Saturday, August 11, 2007

St Clare of Assisi

Today, the Church celebrates the memorial of St. Clare of Assisi (1193-1253). The following article about this holy woman comes from our "saints website", americancatholic.org:

To consider Franciscan life without reflecting on Clare of Assisi is like having a one-sided coin, a song without music, a rainbow without sunshine. Clare was young and in love with life when she witnessed Francis' fervor in following Christ. She might have blushed when she saw Francis, several years her senior, relinquish all he had, even the clothes from his back, to his father, Pietro Bernardone. Perhaps she knew from that moment that she and Francis were spiritual brother and sister because in returning to his earthly father everything he had given him, Francis acknowledged that God in heaven was now his only Father. Francis and Clare were lovers also, though not in the usual way the world views lovers, but a man and woman who loved God with their whole hearts and souls and in that love enveloped each other.

What does Clare teach us about following Jesus? She teaches us to follow Francis, who followed Jesus so perfectly and so literally in pursuit of poverty, desiring nothing more than the Lord. Clare teaches us that we can be committed faithful followers of Francis and of Jesus while doing it in our own unique way in accord with our circumstances in life.

Both Clare and Francis sacrificed all attachment to material possessions in their search for the Christian life they were called to follow. Francis' journey took him to distant places in his world. He walked hundreds of miles around the peninsula now called Italy. He ventured to the land of the sultan of Damietta. In contrast Clare journeyed the short distance from her father's home to the little Church of Saint Mary of the Angels, which Francis dubbed the Portiuncula or "Little Portion." There she was received by the brothers. After a brief stay with Benedictine nuns, she was to spend the remainder of her life in the convent of San Damiano, the little chapel where the Lord had spoken to Francis from the crucifix saying, "Go and rebuild my Church."

Clare was to have a permanent home. Francis had special places he visited but if he were alive today, we might say he had no permanent mailing address. Francis met and preached to unknown numbers of people—on the dusty roads, in city squares, in churches and chapels around the countryside, in foreign tents. Clare spread God's love through prayer which attracted followers to her Franciscan way of life. Her prayers brought healings. She wrote letters to those in foreign lands encouraging them in their Franciscan journeys. But she stayed close to home at San Damiano. Two dramatically different lifestyles followed the same goal: loving God with all their heart and soul and mind and strength.

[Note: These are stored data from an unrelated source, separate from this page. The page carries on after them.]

theorem Ev.cutMoves_cutOff (d : Ev) (a : Anchor) : d.toState.CutOff (d.endOrders a).cutMoves.toState := by
  have hD := Ev.endOrders_drops d a
  have hO := keeps_orderless.cutMoves (Ev.endOrders_orderless d a)
  have hNone := (d.endOrders a).cutMoves_not_moving
  generalize d.endOrders a = e at *
  rw [Ev.cutMoves_eq] at hO hNone ⊢
  have hline := e.haltLines_line
  obtain ⟨ls, hls⟩ := e.haltLines_eq
  have hunit : ∀ v, e.haltLines.unit v = e.unit v := fun v => by rw [hls]; rfl
  have hcheck : e.haltLines.check = e.check := by rw [hls]
  have hzone : ∀ v y, e.haltLines.zone v y = d.zone v y := fun v y => by
    obtain ⟨p, q, g, hr⟩ := (hD.unit v).same
    show (e.haltLines.unit v).zones[y] = _
    rw [hunit, hr]
    rfl
  have hgrants : d.toState.grantsLawful → e.haltLines.grantsLawful := fun h =>
    h.congr (t := e.haltLines.toState) (fun v y => by rw [hzone]) (fun m => by
      rw [hline]
      show (e.line m).grants = _
      rw [State.line, hD.machine.lines]
      rfl) (by rw [hls]; exact hD.machine.partGrants)
  have hcurves : e.haltLines.curves = e.curves := by rw [hls]
  have hintake : e.haltLines.intake = e.intake := by rw [hls]
  have htiming : e.haltLines.timing = e.timing := by rw [hls]
  have hpulses : e.haltLines.scanPulses = e.scanPulses := by rw [hls]
  have hpending : e.haltLines.pending = e.pending := by rw [hls]
  clear hls
  generalize e.haltLines = f at *
  have hdline : ∀ n, e.line n = d.line n := fun n => congrArg (fun ls : Vector Line 16 => ls[n]) hD.machine.lines
  have hG := f.returnAll_grantsOnly
  have hsame : ∀ v, (f.unit v).SameOrder (f.returnAll.unit v) := hG.unit
  have hreturned := f.returnAll_returned
  have hqueue := f.returnAll_queue
  have hlaw : d.toState.grantsLawful → f.returnAll.partGrants = 0 := fun h =>
    State.grantsLawful.partGrants_eq_zero (Ev.grantsLawful_returnAll (hgrants h)) hNone
  generalize f.returnAll = g at *
  have hrec : ∀ v, ∃ p q r, f.unit v = { d.unit v with tracked := p, waiting := q, staged := r } := fun v => by
    rw [hunit]
    exact (hD.unit v).same
  refine ⟨fun u z => by rw [← hzone]; exact hreturned u z, fun u z => by rw [← hzone]; exact hG.zone u z, hO, fun u => ?_, fun u => ?_, fun u => ?_,
    fun u => ?_, fun u => ?_, fun u hw => ?_, fun n => ?_, fun n => ?_, fun n => ?_, fun n => ?_, fun n hp => ?_, hlaw, hG.check.trans (hcheck.trans hD.machine.check),
    hG.curves.trans (hcurves.trans hD.machine.curves), hG.intake.trans (hintake.trans hD.machine.intake),
    hG.timing.trans (htiming.trans hD.machine.timing), hG.scanPulses.trans (hpulses.trans hD.machine.scanPulses),
    hG.pending.trans (hpending.trans hD.machine.pending)⟩
  · obtain ⟨p, q, r, hr⟩ := hrec u
    rw [(hsame u).config, hr]
  · obtain ⟨p, q, r, hr⟩ := hrec u
    rw [(hsame u).currentSweep, hr]
  · obtain ⟨p, q, r, hr⟩ := hrec u
    rw [(hsame u).loopOn, hr]
  · obtain ⟨p, q, r, hr⟩ := hrec u
    rw [(hsame u).loopParams, hr]
  · obtain ⟨p, q, r, hr⟩ := hrec u
    rw [(hsame u).sweepFault, hr]
  · have hnone : (e.unit u).waiting = none := by
      rw [← hunit, ← (hsame u).waiting]
      exact (hO u).2
    rw [(hsame u).staged, hunit]
    rcases (hD.unit u).waiting with ⟨h1, _⟩ | ⟨_, h2⟩
    · have hw' : (d.relieved.unit u).waiting.isSome = true := hw
      rw [← h1, hnone] at hw'
      cases hw'
    · exact h2
  · rw [(hG.line n).power, hline, hdline]
    rfl
  · rw [(hG.line n).modules, hline, hdline]
    rfl
  · rw [(hG.line n).checkResult, hline, hdline]
    rfl
  · rw [(hG.line n).fountain, hline, hdline]
    rfl
  · rw [hqueue, hline, hdline]
    exact if_pos hp

/-- The orders' ends and the mirrors apart, nothing else changes. -/
theorem State.CutOff.same {r : State} (h : s.CutOff r) (k : r.SameBlocks t) : s.CutOff t := by
  have hu : ∀ v, t.unit v = r.unit v := fun v => congrArg (fun us : Vector UnitRec 16 => us[v]) k.units
  have hl : ∀ n, t.line n = r.line n := fun n => congrArg (fun ls : Vector Line 16 => ls[n]) k.lines
  have hz : ∀ v y, t.zone v y = r.zone v y := fun v y => congrArg (fun r : UnitRec => r.zones[y]) (hu v)
  exact ⟨fun u z => hz u z ▸ h.zone u z, fun u z => hz u z ▸ h.aims u z, fun u => hu u ▸ h.orders u, fun u => hu u ▸ h.config u,
    fun u => hu u ▸ h.currentSweep u, fun u => hu u ▸ h.loopOn u, fun u => hu u ▸ h.loopParams u, fun u => hu u ▸ h.sweepFault u,
    fun u => hu u ▸ h.staged u, fun n => hl n ▸ h.power n, fun n => hl n ▸ h.modules n,
    fun n => hl n ▸ h.checkResult n, fun n => hl n ▸ h.fountain n, fun n => hl n ▸ h.queue n,
    fun j => k.partGrants.trans (h.grants j), k.check.trans h.check, k.curves.trans h.curves, k.intake.trans h.intake, k.timing.trans h.timing,
    k.scanPulses.trans h.scanPulses, k.pending.trans h.pending⟩

theorem Fountain.quieted_wanted (f : Fountain) : f.quieted.wanted = f.wanted := by
  unfold Fountain.quieted
  split <;> rfl

/-! ### The detach -/

/-- The event of a detach before what is owed is written (R160). -/
def Ev.cutOff (d : Ev) (a : Anchor) : Ev := (d.endOrders a).cutMoves.owing d.unitsWithOrders

theorem Ev.detach_cutOff (h : d.port.anchor = some a) : d.detach = (d.cutOff a).flush.updPort Port.leave := Ev.detach_of_anchor h

theorem Ev.Goes.owing (h : d.Goes U K e) (owed : List UnitNo) : d.Goes U K (e.owing owed) :=
  h.same rfl rfl rfl rfl rfl rfl (List.subset_append_right _ _)

theorem State.CutOff.owing (h : s.CutOff e.toState) (owed : List UnitNo) : s.CutOff (e.owing owed).toState :=
  h.same ⟨⟨rfl, rfl, rfl, rfl, rfl, rfl, rfl, rfl, rfl⟩, rfl⟩

theorem Ev.owing_port (e : Ev) (owed : List UnitNo) : (e.owing owed).port = e.port ∧ (e.owing owed).mem = e.mem := ⟨rfl, rfl⟩

theorem Ev.owing_due (e : Ev) (owed : List UnitNo) : (e.owing owed).arbiterDue = false := rfl

theorem Ev.mem_owing (e : Ev) {owed : List UnitNo} (h : u ∈ owed) : u ∈ (e.owing owed).mirrorDue := List.mem_append_left _ h

theorem Ev.cutOff_goes (d : Ev) (a : Anchor) : d.relieved.Goes anyUnit (fun _ => True) (d.cutOff a) := by
  have h1 : d.relieved.Goes anyUnit (fun _ => True) (d.endOrders a) := Ev.endOrders_goes (fun _ _ _ => trivial) a
  have hhalt : d.relieved.Goes anyUnit (fun _ => True) (d.endOrders a).haltLines := by
    unfold Ev.haltLines
    refine Ev.Goes.foldl (fun f n h => ?_) _ h1
    split
    · exact (h.updQueue n _).endSweepQuietly trivial
    · exact h.endSweepQuietly trivial
  have hreturn : d.relieved.Goes anyUnit (fun _ => True) (d.endOrders a).cutMoves := by
    rw [Ev.cutMoves_eq]
    exact Ev.Goes.foldl (fun f u h => h.returnMoving u) _ hhalt
  exact hreturn.owing _

theorem Ev.cutMoves_port (e : Ev) : e.cutMoves.port = e.port ∧ e.cutMoves.mem = e.mem := by
  rw [Ev.cutMoves_eq]
  have hG := e.haltLines.returnAll_grantsOnly
  obtain ⟨ls, hls⟩ := e.haltLines_eq
  rw [hG.port, hG.mem, hls]
  exact ⟨rfl, rfl⟩

theorem Ev.cutOff_port (d : Ev) (a : Anchor) : (d.cutOff a).port = (d.endOrders a).port ∧ (d.cutOff a).mem = (d.endOrders a).mem := by
  obtain ⟨h1, h2⟩ := (d.endOrders a).cutMoves_port
  obtain ⟨h3, h4⟩ := (d.endOrders a).cutMoves.owing_port d.unitsWithOrders
  exact ⟨h3.trans h1, h4.trans h2⟩

theorem Ev.cutOff_cutOff (d : Ev) (a : Anchor) : d.toState.CutOff (d.cutOff a).toState := (Ev.cutMoves_cutOff d a).owing _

Few of us are called to give away everything we possess. In many cases, that might actually be an ungodly thing to do because we have responsibilities for others—spouses, children, aging parents—that God entrusts to us. God has given us special gifts to use for his purposes—as workers in the marketplace, friends in the community, healers of the brokenhearted, lovers of the downtrodden.

We won't shed our clothes on our village square in exchange for a ragged tunic with rope belt as Francis did. We won't have our hair shorn as a sign of humility in imitation of Clare. But we can devote our lives to following Jesus in the way of Francis and Clare in ways adapted to the time in which we live. The challenge of Francis and Clare is to discover that way and to persevere on its path in our own times in our own ways.

3 Comments:

At 8:11 PM, Anonymous mindy said...

I like how the article posted talked about St. Clare maybe "blushing" upon meeting St. Francis. I had a conversation with my husband just the other night about "attraction". Most would think attraction to someone other than their spouse wrong, but I look at it very differently, and honestly had to school my husband on my way of thought. There are many ways one could be attracted to another- emotionally, spiritually, sexually, etc. I think most of us group all of that together (especially when talking about members of the opposite sex). There are many I am attracted to, for a great variety of reasons, but not for all (and also many more) of the reasons I have listed. I honor the commitment of my marriage above other relationships, but I am certainly "attracted' to several others. Good deeds, a generous heart and a free spirit are actions and ways of being that attract me like a moth to a flame. Maybe I think some of it will rub off- I don't know....but in the sense that associations with others help me to "develop" into a better person (either by contact, advice and/or example), whatta a great thing! I honestly believe “those” attractions have actually made my primary relationships better in a number of ways.

 
At 5:09 AM, Anonymous Anonymous said...

Oooh, to be like St. Clare or St. Francis!

 
At 5:11 AM, Anonymous Anonymous said...

I think its interesting that after attending Eucharistic Adoration for a while I started to feel like I was missing out because I was not attending Mass.